Sturzo non amava che i partiti si finanziassero in modo occulto e presentò anche un disegno di legge per il deposito dello statuto in tribunale e per la pubblicazione dei bilanci.
La sindacatocrazia
Sturzo lamentava che Parlamento e Governo, i soli organi statali responsabili difronte alla nazione, avessero permesso l'ingerenza irresponsabile dei sindacati nelle delicate funzioni del potere legislativo. Sottolineava che i sindacati hanno sempre ostruito che lo sciopeero fosse regolato dalle legge come prescrive l'art. 40 della costituzione, per ricattare qualsiasi governo.
L'imprenditoria liberalstatalista
Osservava che il 90% della grandi industrie italiane sono diventate parassite dello Stato, vivono alle spalle del contribuente, questuano leggi di protezione, interventi, provvedimenti comprensvi, contributi a fondo perduto, invocano dallo Stato il salvataggio di aziende cancrenose.

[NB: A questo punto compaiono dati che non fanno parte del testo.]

-- ==== Sys2Proof/Tests/Slice0.lean ====
section
/-! SUPPORT. Tests.  Expected values come from spec/95_test_vectors.md (V and P numbers) or from the rule cited. -/

namespace Sys2Proof.Machine.Tests

open Sys2Proof Sys2Proof.Machine

/-! ## Helpers -/

/-- The next state of an instruction, if it answers one. -/
def after (i : Instr) (s : State) : Option State :=
  match exec i s with
  | .next t => some t
  | .fault _ => none
  | .refused _ => none

/-- The next state of a step, if it answers one. -/
def stepped (s : State) : Option State :=
  match step s with
  | .next t => some t
  | .fault _ => none
  | .refused _ => none

/-- Bits written as 0 and 1, in stream order. -/
def bits (l : List Nat) : Bits := l.map (· == 1)

/-- Source answers delivering bytes. -/
def bytes (l : List Byte) : List SrcAnswer := l.map .byte

/-- An encoder with header (4, 2), THR = 1, H = 16, WC = 4 (V2), between two records. -/
def enc (hist win : List Byte) (src : List Byte) : State :=
  { State.reset with
    ctl := .eEmitRecord
    params := paramsOf 4 2 0
    mem := { buf := hist ++ win, hlen := hist.length, wlen := win.length, wcap := win.length }
    ports := { src := bytes src, snk := [], snkFlushes := 0, snkAns := [] } }

/-- A decoder with header (4, 2) between two records, the source holding `src`. -/
def dec (hist : List Byte) (src : List Byte) : State :=
  { State.reset with
    ctl := .dReadRecord
    params := paramsOf 4 2 0
    mem := { buf := hist, hlen := hist.length, wlen := 0, wcap := 0 }
    ports := { src := bytes src, snk := [], snkFlushes := 0, snkAns := [] } }

/-- A state with the given pending bits. -/
def pending (l : Bits) (s : State) : State := { s with writer := { wacc := l, wcnt := l.length, bitsWritten := l.length } }

/-- A state whose sink fails at its next transaction. -/
def failing (s : State) : State := { s with ports := { s.ports with snkAns := [.fail] } }

/-- What a writing test looks at: the sink, the pending bits, BITS_WRITTEN. -/
def written (t : State) : List Byte × Bits × Nat := (t.ports.snk, t.writer.wacc, t.writer.bitsWritten)

/-- How a call stands: STATE, ERR, the sink. -/
def standing (t : State) : Ctl × ErrCode × List Byte := (t.ctl, t.err, t.ports.snk)

/-! ## Identity -/

theorem test_identity : (Config.identity.name, Config.identity.origin, Config.identity.revision) =
    ("sim31/lzss CORE", "sim31/lzss", "v7") := by decide

/-! ## WellFormed: an ill-formed term for each check -/

theorem test_wf_refuses_small_history_bits : (Instr.header 2 1).wf = false ∧ (Instr.header 2 0).wf = false := by decide
theorem test_wf_refuses_small_match_length_bits : (Instr.header 4 1).wf = false := by decide
theorem test_wf_refuses_equal_widths : (Instr.header 4 4).wf = false ∧ (Instr.header 3 15).wf = false := by decide
theorem test_wf_takes_legal_headers : (Instr.header 3 2).wf = true ∧ (Instr.header 31 15).wf = true := by decide
theorem test_wf_refuses_wide_position : (Instr.reference (2 ^ 31) 0).wf = false := by decide
theorem test_wf_refuses_wide_enc_len : (Instr.reference 0 (2 ^ 15)).wf = false := by decide
theorem test_wf_refuses_long_pad : (Instr.pad 8).wf = false := by decide
theorem test_wf_refuses_write_width_zero : (Instr.bwWriteBits 0 0).wf = false := by decide
theorem test_wf_refuses_write_width_33 : (Instr.bwWriteBits 33 0).wf = false := by decide
theorem test_wf_refuses_write_value : (Instr.bwWriteBits 4 16).wf = false := by decide
theorem test_wf_refuses_read_widths : (Instr.brReadBits 0).wf = false ∧ (Instr.brReadBits 33).wf = false := by decide
theorem test_wf_refuses_empty_push : (Instr.histPush []).wf = false := by decide
theorem test_wf_refuses_next_zero : (Instr.swrNext 0).wf = false ∧ (Instr.swrNext 32774).wf = false := by decide
theorem test_wf_refuses_wide_depth : (Instr.bestMatch [] [] 1 (2 ^ 32)).wf = false := by decide
theorem test_wf_refuses_reference_range :
    (Instr.emitReference (2 ^ 31) 4).wf = false ∧ (Instr.emitReference 0 0).wf = false ∧
      (Instr.emitReference 0 32774).wf = false := by decide
theorem test_wf_refuses_empty_segment : (Instr.dWriteDecoded []).wf = false := by decide
theorem test_fits_refuses_wide_fields :
    (Instr.reference 16 0).fits 4 2 = false ∧ (Instr.reference 0 4).fits 4 2 = false ∧
      (Instr.reference 15 3).fits 4 2 = true := by decide

/-! ## Decoding: words written out from V10 and R57 to R62, R69 -/

theorem test_decode_header_4_2 :
    decode .header false (bits [0, 0, 1, 0, 0, 0, 0, 1, 0]) = .element (.header 4 2) [] := by decide
theorem test_decode_header_31_15 :
    decode .header false (bits [1, 1, 1, 1, 1, 1, 1, 1, 1]) = .element (.header 31 15) [] := by decide
theorem test_decode_prime_byte :
    decode .prime false (bits [0, 1, 0, 0, 0, 0, 0, 1]) = .element (.primeByte 0x41) [] := by decide
theorem test_decode_literal :
    decode (.record 4 2) false (bits [1, 0, 1, 0, 1, 1, 0, 0, 0]) = .element (.literal 0x58) [] := by decide
theorem test_decode_reference_6_2 :
    decode (.record 6 2) false (bits [0, 0, 0, 0, 1, 0, 1, 1, 1]) = .element (.reference 5 3) [] := by decide
theorem test_decode_reference_12_4 :
    decode (.record 12 4) false (bits [0, 0, 0, 0, 0, 0, 0, 0, 1, 1, 1, 1, 0, 0, 0, 1, 1]) =
      .element (.reference 30 3) [] := by decide
theorem test_decode_sentinel :
    decode (.record 4 2) true (bits [1, 0, 0, 0, 0, 0, 0]) = .element .sentinel (bits [0, 0, 0, 0, 0, 0]) := by decide
theorem test_decode_pad : decode .ending true (bits [0, 0, 0, 0, 0, 0]) = .element (.pad 6) [] := by decide
theorem test_decode_encode : decode .command true (bits [0]) = .element .encode [] := by decide
theorem test_decode_decode : decode .command true (bits [1]) = .element .decode [] := by decide
theorem test_decode_rejects_by_name :
    decode .ending true (bits [0, 0, 0, 0, 0, 0, 0, 0]) = .reject .notAnEnding ∧
      decode .command true (bits [0, 1]) = .reject .notACommand ∧
      decode (.record 4 2) false (bits [1, 0]) = .reject .incomplete := by decide
theorem test_encode_elements :
    encode 4 2 (.header 12 4) = bits [0, 1, 1, 0, 0, 0, 1, 0, 0] ∧
      encode 4 2 (.literal 0xFF) = bits [1, 1, 1, 1, 1, 1, 1, 1, 1] ∧
      encode 6 2 (.reference 3 1) = bits [0, 0, 0, 0, 0, 1, 1, 0, 1] := by decide
theorem test_table_words :
    decodeTableWord 16 0x158 = some (.literal 0x58) ∧ decodeTableWord 16 0x42 = some (.header 4 2) ∧
      decodeTableWord 8 0x41 = some (.primeByte 0x41) ∧ decodeTableWord 24 0x1E3 = some (.reference 30 3) ∧
      decodeTableWord 1 0 = some .encode ∧ decodeTableWord 1 1 = some .decode := by decide
theorem test_table_word_runs :
    (stepped (State.reset.withFetchWord 16 0x158)).map (fun t => (t.ctl, t.record.tag, t.record.byte)) =
      some (.dWriteDecoded, true, 0x58) := by decide

/-! ## Elements, to the encoder and to the decoder -/

theorem test_header_written :
    (after (.header 4 2) (enc [] [] [])).map written = some ([0x21], bits [0], 9) := by decide
theorem test_header_read :
    (after (.header 4 2) { dec [] [0x21, 0x20] with ctl := .dReadHeader }).map
      (fun t => (t.ctl, t.hdr.hb, t.hdr.mlb, t.params.thr, t.params.h, t.params.wc)) =
      some (.dInit, 4, 2, 1, 16, 4) := by decide
theorem test_prime_byte_written :
    (after (.primeByte 0x41) (pending (bits [0]) (enc [] [] []))).map written = some ([0x20], bits [1], 9) := by decide
theorem test_prime_byte_read :
    (after (.primeByte 0x41) { dec [] [0x41] with ctl := .dInit }).map
      (fun t => (t.ctl, t.ports.snk, t.mem.hist)) = some (.dInit, [0x41], [0x41]) := by decide
theorem test_literal_written :
    (after (.literal 0x58) (enc [] [] [])).map written = some ([0xAC], bits [0], 9) := by decide
theorem test_literal_read :
    (after (.literal 0x58) (dec [0x41] [0xAC, 0x00])).map
      (fun t => (t.ctl, t.record.tag, t.record.byte, t.reader.bitsRead)) =
      some (.dWriteDecoded, true, 0x58, 9) := by decide
theorem test_reference_written :
    (after (.reference 0 3) (enc [] [] [])).map written = some ([], bits [0, 0, 0, 0, 0, 1, 1], 7) := by decide
theorem test_reference_read :
    (after (.reference 0 3) (dec [0x41, 0x41, 0x41, 0x41] [0x06])).map
      (fun t => (t.ctl, t.record.pos, t.record.len)) = some (.dWriteDecoded, 0, 4) := by decide
theorem test_sentinel_written : (after .sentinel (enc [] [] [])).map written = some ([], bits [1], 1) := by decide
theorem test_sentinel_read :
    (after .sentinel (dec [0x41] [0xC0])).map (fun t => (t.ctl, t.cleanEnd, t.reader.bitsRead)) =
      some (.done, true, 8) := by decide
theorem test_pad_written :
    (after (.pad 4) (pending (bits [1, 0, 1, 1]) (enc [] [] []))).map written = some ([0xB0], [], 8) := by decide
theorem test_pad_read :
    (after (.pad 7) { dec [] [] with reader := { racc := bits [0, 0, 0], rcnt := 3, bitsRead := 5 } }).map
      (fun t => (t.ctl, t.cleanEnd, t.reader.bitsRead)) = some (.done, true, 8) := by decide

/-! ## Commands -/

theorem test_encode_starts : (after .encode State.reset).map (·.ctl) = some .eSetup := by decide
theorem test_encode_ignored_while_busy : (after .encode (dec [] [])).map (·.ctl) = some .dReadRecord := by decide
theorem test_decode_starts :
    (after .decode { State.reset with ctl := .error, err := .corruptStream, srcEof := true }).map
      (fun t => (t.ctl, t.err, t.srcEof, t.cfg.cmd)) = some (.dReadHeader, .none, false, .decode) := by decide

/-! ## Bit I/O -/

theorem test_write_bit_completes_byte :
    (after (.bwWriteBit true) (pending (bits [1, 1, 1, 1, 1, 1, 1]) State.reset)).map written =
      some ([0xFF], [], 8) := by decide
theorem test_write_bit_on_failing_sink :
    (after (.bwWriteBit true) (failing (pending (bits [1, 1, 1, 1, 1, 1, 1]) State.reset))).map standing =
      some (.error, .ioError, []) := by decide
theorem test_write_bits_31 :
    (after (.bwWriteBits 31 (2 ^ 31 - 1)) (pending (bits [0]) State.reset)).map written =
      some ([0x7F, 0xFF, 0xFF, 0xFF], [], 32) := by decide
theorem test_write_bits_width_zero : exec (.bwWriteBits 0 0) State.reset = .refused .fieldWidth := by rfl
theorem test_write_byte :
    (after (.bwWriteByte 0xFF) (pending (bits [1]) State.reset)).map written = some ([0xFF], bits [1], 9) := by decide
theorem test_pad_to_byte :
    (after .bwPad (pending (bits [1, 1]) State.reset)).map written = some ([0xC0], [], 8) := by decide
theorem test_pad_on_boundary : (after .bwPad State.reset).map written = some ([], [], 0) := by decide
theorem test_flush_writes_nothing :
    (after .bwFlush (pending (bits [1, 1]) State.reset)).map (fun t => (t.ports.snk, t.ports.snkFlushes)) =
      some ([], 1) := by decide
theorem test_flush_fails : (after .bwFlush (failing State.reset)).map standing = some (.error, .ioError, []) := by decide
theorem test_read_bit :
    (after .brReadBit (dec [] [0xA0])).map (fun t => (t.opResult, t.reader.rcnt)) = some (.val 1, 7) := by decide
theorem test_read_bit_at_end :
    (after .brReadBit (dec [] [])).map (fun t => (t.opResult, t.srcEof)) = some (.eof 0, true) := by decide
theorem test_read_bits_12 :
    (after (.brReadBits 12) (dec [] [0xAB, 0xCD])).map (fun t => (t.opResult, t.reader.bitsRead)) =
      some (.val 0xABC, 12) := by decide
theorem test_read_bits_eof :
    (after (.brReadBits 9) (dec [] [0xFF])).map (fun t => (t.opResult, t.reader.bitsRead, t.reader.racc)) =
      some (.eof 8, 8, []) := by decide
theorem test_read_byte :
    (after .brReadByte { dec [] [0xA0] with reader := { racc := bits [0, 1, 0], rcnt := 3, bitsRead := 5 } }).map
      (fun t => (t.opResult, t.reader.bitsRead)) = some (.val 0x54, 13) := by decide

/-! ## Sliding buffer: a to l are 0x61 to 0x6C -/

theorem test_push_evicts :
    (after (.histPush [0x67, 0x68, 0x69, 0x6A])
      { dec [0x61, 0x62, 0x63, 0x64, 0x65, 0x66] [] with params := paramsOf 3 2 0 }).map (fun t => (t.mem.hist, t.mem.hlen)) =
      some ([0x63, 0x64, 0x65, 0x66, 0x67, 0x68, 0x69, 0x6A], 8) := by decide
theorem test_construct :
    (after .swrConstruct (enc [] [] [0x61, 0x62, 0x63, 0x64, 0x65, 0x66, 0x67, 0x68])).map
      (fun t => (t.mem.hist, t.mem.win, t.mem.wcap, t.srcEof)) =
      some ([0x61, 0x62, 0x63, 0x64], [0x65, 0x66, 0x67, 0x68], 4, false) := by decide
theorem test_construct_too_short :
    (after .swrConstruct (enc [] [] [0x61, 0x62, 0x63, 0x64, 0x65, 0x66, 0x67])).map standing =
      some (.error, .truncatedInput, []) := by decide
theorem test_next_evicts :
    (after (.swrNext 1)
      { enc [0x61, 0x62, 0x63, 0x64, 0x65, 0x66, 0x67, 0x68] [0x69, 0x6A, 0x6B, 0x6C] [0x61] with params := paramsOf 3 2 0 }).map
      (fun t => (t.mem.hist, t.mem.win, t.mem.wcap)) =
      some ([0x62, 0x63, 0x64, 0x65, 0x66, 0x67, 0x68, 0x69], [0x6A, 0x6B, 0x6C, 0x61], 4) := by decide
theorem test_next_at_end :
    (after (.swrNext 4)
      { enc [0x69, 0x6A, 0x6B, 0x6C, 0x61, 0x62, 0x63, 0x64] [0x69, 0x6A, 0x6B, 0x6C] [] with params := paramsOf 3 2 0 }).map
      (fun t => (t.mem.hist, t.mem.wlen, t.mem.wcap, t.srcEof)) =
      some ([0x61, 0x62, 0x63, 0x64, 0x69, 0x6A, 0x6B, 0x6C], 0, 0, true) := by decide
theorem test_current :
    (after .swrCurrent (enc [0x61, 0x62] [0x63] [])).map (·.opResult) = some (.view [0x61, 0x62] [0x63]) := by decide

/-! ## Search -/

theorem test_first_match_first_run :
    (after (.firstMatch [0x58, 0x41, 0x42, 0x43, 0x41, 0x42, 0x44] [0x41, 0x42, 0x44]) State.reset).map (·.opResult) =
      some (.range 1 2) := by decide
theorem test_first_match_restart :
    (after (.firstMatch [0x41, 0x41, 0x42] [0x41, 0x42]) State.reset).map (·.opResult) = some (.range 0 1) := by decide
theorem test_best_match_longest :
    (after (.bestMatch [0x41, 0x42, 0x51, 0x41, 0x42, 0x43, 0x57] [0x41, 0x42, 0x43, 0x44, 0x45] 2 0) State.reset).map
      (·.opResult) = some (.range 3 3) := by decide
theorem test_best_match_depth :
    (after (.bestMatch [0x41, 0x42, 0x51, 0x41, 0x42, 0x43, 0x57] [0x41, 0x42, 0x43, 0x44, 0x45] 2 1) State.reset).map
      (·.opResult) = some (.range 0 2) := by decide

Il comunismo e il fascismo
Entrambi per Sturzo sono ferocemente statalisti, fautori di un centralismo monopolistico nemico di ogni autonomia. Entrambi hanno abituato gli italiani a guardare istintivamente allo Stato come la principale fonte di benessere individuale, il sovventore di tutte le iniziative, il provveditore di tutte le miserie , il collocatore di tutti gli spostati.
I difetti degli italiani
Gli italiani hanno paura della libertà e per non volersi assumere responsabilità nè correre rischi, finiscono con il rassegnarsi a subire un parassitismo costoso e immorale dei vari enti e soprattutto il politicantismo affarista. L'italiano in genere è conformista o anarchico, è accentratore o dissolvitore, è autoritario o rivoluzionario.
La burocratizzazione
Occorre secondo Sturzo una profonda riforma della burocrazia che va riportata alla sua vera funzione amministrativa e di controllo pubblico. Soprattutto l'alleanza fra burocrazie e partiti e sindacati crea un potere superiore a quello costituzionale e sottopone i cittadini ad un dominio insopportabile e non eliminabile.La riforma secondo Sturzo necessita di necessarie garanzie per la carriera, chiusura delle porte alle immissioni arbitrarie di gente non formata o deformata, gli uffici devono essere immunizzati dagli influssi dei partiti, sì che nessun impiegato tema di perdere le promozioni e stabilità per ragioni politiche.
L'entite
Le critiche di Sturzo contro lo statalismo si rivolgevano anche contro la creazione di enti statali e parastatali che, oltre ad essere una gravosa eredità del fascismo, erano stati creati in abbondanza nel dopoguerra e con generosa incoscienza negli anni cinquanta. Sturzo lamentava la loro mancanza di rischi e di responsabilità ed il pericolo che avrebbe minato gli interessi reali del paese proliferando per la connivenza tra burocrati e politici, ma anche per l'invocazione dei cittadini difronte ad ogni più piccolo problema.
Il sistema bancario
Uno dei mali più grandi d'Italia era per Sturzo un costo del denaro intollerabile. Si riferiva all'usura delle banche, le quali sono nella maggioranza banche di Stato, istituti di diritto pubblico, casse di risparmio con nomine governative di presidenti, consigli di amministrazione, sindaci, direttori generali. Egli osservava che le banche italiane hanno costi bancari enormi: da un lato il personale ha stipendi superiori a quelli di altre categorie impiegatizie , dall'altro gli impieghi sono limitati. L'Italia aveva agli inizi degli anni cinquanta il doppio degli sportelli bancari della Francia e quasi metà di quelli degli Stati uniti che avevano una superficie 25 volte superiore a quella italiana.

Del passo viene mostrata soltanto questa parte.